7. Open Release, Licensing, and Prospects for Enhancement
Meditron-70B’s code, weights, and pretraining scripts are fully available under permissive open-source licensing (Apache 2.0 for code, CC BY-NC for weights), with the curation pipeline and a large fraction of the guidelines dataset public on HuggingFace and GitHub. This release supports independent benchmarking, auditing, and downstream task adaptation by academic and clinical research communities (Chen et al., 2023).
Recommended directions for enhancing Meditron-70B’s clinical reasoning include:
- Incorporating fine-tuning tasks targeted to multi-step clinical case resolution and simulation of clinical dialogue
- Aligning the retrieval corpus with actual exam vignette styles to reduce representational conflict
- Embedding structured agentic inference (consistent with cognitive processes)

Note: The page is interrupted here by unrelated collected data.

/-- The half-lines a patch touches without covering them. -/
def partialHalves (patch : List (Option Byte)) : List Nat :=
  [0, 1].filter fun h =>
    let p := (patch.drop (64 * h)).take 64
    p.any Option.isSome && !(p.all Option.isSome)

/-- Writes bytes into a line of device memory under a key: through the cache of a die, where the line becomes the one
modified copy, or past the caches for an agent that has none. A partial write of an uncorrectable half-line is not
done (R125); a line with an uncorrectable half left is written past the caches. An agent that has no cache reads the half-lines it
covers in part, with what that finds (R124; log 14). -/
def Device.storeLine (d0 : Device) (die : Option Nat) (tc key l : Nat) (patch : List (Option Byte)) : Option Device :=
  let d := if die.isNone then (partialHalves patch).foldl (fun d h => d.findWeak (2 * l + h)) d0 else d0
  if (partialHalves patch).any fun h => d.mem.halfBad (2 * l + h) then none
  else
    let data := overlay patch (d.mem.devLine key l)
    let left := [0, 1].filter fun h => d.mem.halfBad (2 * l + h) && ((patch.drop (64 * h)).take 64).any Option.isNone
    let d1 := (d.unusedLines fun x => (die != some x.die || !left.isEmpty) && !x.host && x.line == l).backInval l
    match die, left with
    | some i, [] =>
      some ((d1.mapMem fun m => { m with lines := m.lines.filter fun x =>
        !(x.die != i && !x.host && x.line == l) }).cachePut i false l tc .modified key data none)
    | _, _ =>
      some (d1.mapMem fun m =>
        let m1 := (m.dropCopies false l).dramPut key l data
        { m1 with bad := left.foldl (fun t h => FMap.set false t (2 * l + h) true) m1.bad })

/-- Writes bytes into a line of host memory (R226, R249). -/
def Device.storeHostLine (d : Device) (die : Option Nat) (tc l : Nat) (patch : List (Option Byte)) : Device :=
  let data := overlay patch ((List.range 128).map fun i => d.mem.hostByte (128 * l + i))
  match die with
  | some i =>
    (d.mapMem fun m => { m with lines := m.lines.filter fun x =>
      !(x.die != i && x.host && x.line == l) }).cachePut i true l tc .modified 0 data none
  | none => d.mapMem fun m => (m.dropCopies true l).hostPut l data

/-- The patch of a line that bytes at an offset in it make. -/
def patchAt (off : Nat) (bs : List Byte) : List (Option Byte) :=
  (List.range 128).map fun i => if off ≤ i then bs[i - off]? else none

/-! ### Partner routes (R314, R317, R318) -/

/-- May new requests leave by a port: its link is UP and its block ON (R318, R322). -/
def Device.portUp (d : Device) (p : Nat) : Bool := (d.port p).link == .up && (d.port p).blk.isOn

/-- Can traffic have come by a port: its link is UP, or has just gone DOWN (R313, R322)? -/
def Device.carries (d : Device) (p : Nat) : Bool := (d.port p).link == .up || (d.port p).downDue

/-- The port of a link that no neighbour rule governs and whose partner is the destination: of several, the first that is UP, else
the first (R314; log 23). -/
def Device.directPort (d : Device) (first dst : Nat) : Option Nat :=
  let ps := (List.range Config.portCount).filter fun p =>
    decide (first ≤ p) && (d.port p).peerValid && (d.port p).peerNode.toNat == dst
  (ps.find? d.portUp).or ps.head?

/-- The port a request to a node leaves by; none outside the topology and for the module's own node (R317, R318). -/
def Device.route (d : Device) (dst : Nat) : Option Nat :=
  let me := d.ports.node.toNat
  let t := d.ports.topo
  if dst = me then none
  else match topoMode t with
  | 1 =>
    let ring := if dst ≥ topoRing t then none
      else (ringStep (topoRing t) (me % topoRing t) dst).map fun up => if up then 0 else 1
    match d.directPort 2 dst with
    | some p => if d.portUp p then some p else ring.or (some p)
    | none => ring
  | 2 =>
    if dst ≥ 4096 || !([0, 1, 2].all fun i => decide (torusCoord dst i < topoDim t i)) then none
    else
      ([0, 1, 2].findSome? fun i => (ringStep (topoDim t i) (torusCoord me i % topoDim t i) (torusCoord dst i)).map
        fun up => 2 * i + (if up then 0 else 1))
  | _ => d.directPort 0 dst

/-- The checks of a peer access at its source: topology, port mask, link (R318, R319). -/
def Device.peerGate (d : Device) (c node va : Nat) : Except MemErr Nat :=
  match d.route node with
  | none => .error (.link 7)
  | some p =>
    if !(d.ctx c).portMask.getLsbD p then .error (.fault .permission va)
    else if d.portUp p then .ok p else .error (.link p)

/-- The channel of a request of an item: V0 for class 0, else that of its kind (R315). -/
def Device.channelOf (d : Device) (c seq vc : Nat) : Nat := if (d.item c seq).any fun it => it.cls == 0 then 0 else vc

/-- The line of a remote address. -/
def peerLine (rva : Nat) : Nat := rva / 128 * 128

/-- The pack a request is for, with its lane. -/
def PeerUse.pack? : PeerUse → Option (Nat × Nat)
  | .line p l _ _ _ _ => some (p, l)
  | .packStore p l => some (p, l)
  | .atom p ls _ _ => some (p, ls.headD 0)
  | _ => none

- Incorporating multimodal data (e.g., imaging, diagrams) to extend beyond text-based evaluations
In summary, Meditron-70B defines a leading open baseline for medical-domain LLMs. Its architecture and dataset advances enable competitive general medical QA, yet it underscores the enduring challenge of achieving specialty clinical reasoning performance without explicit reasoning-oriented training or agentic inference structure (Chen et al., 2023, Sorka et al., 10 Aug 2025).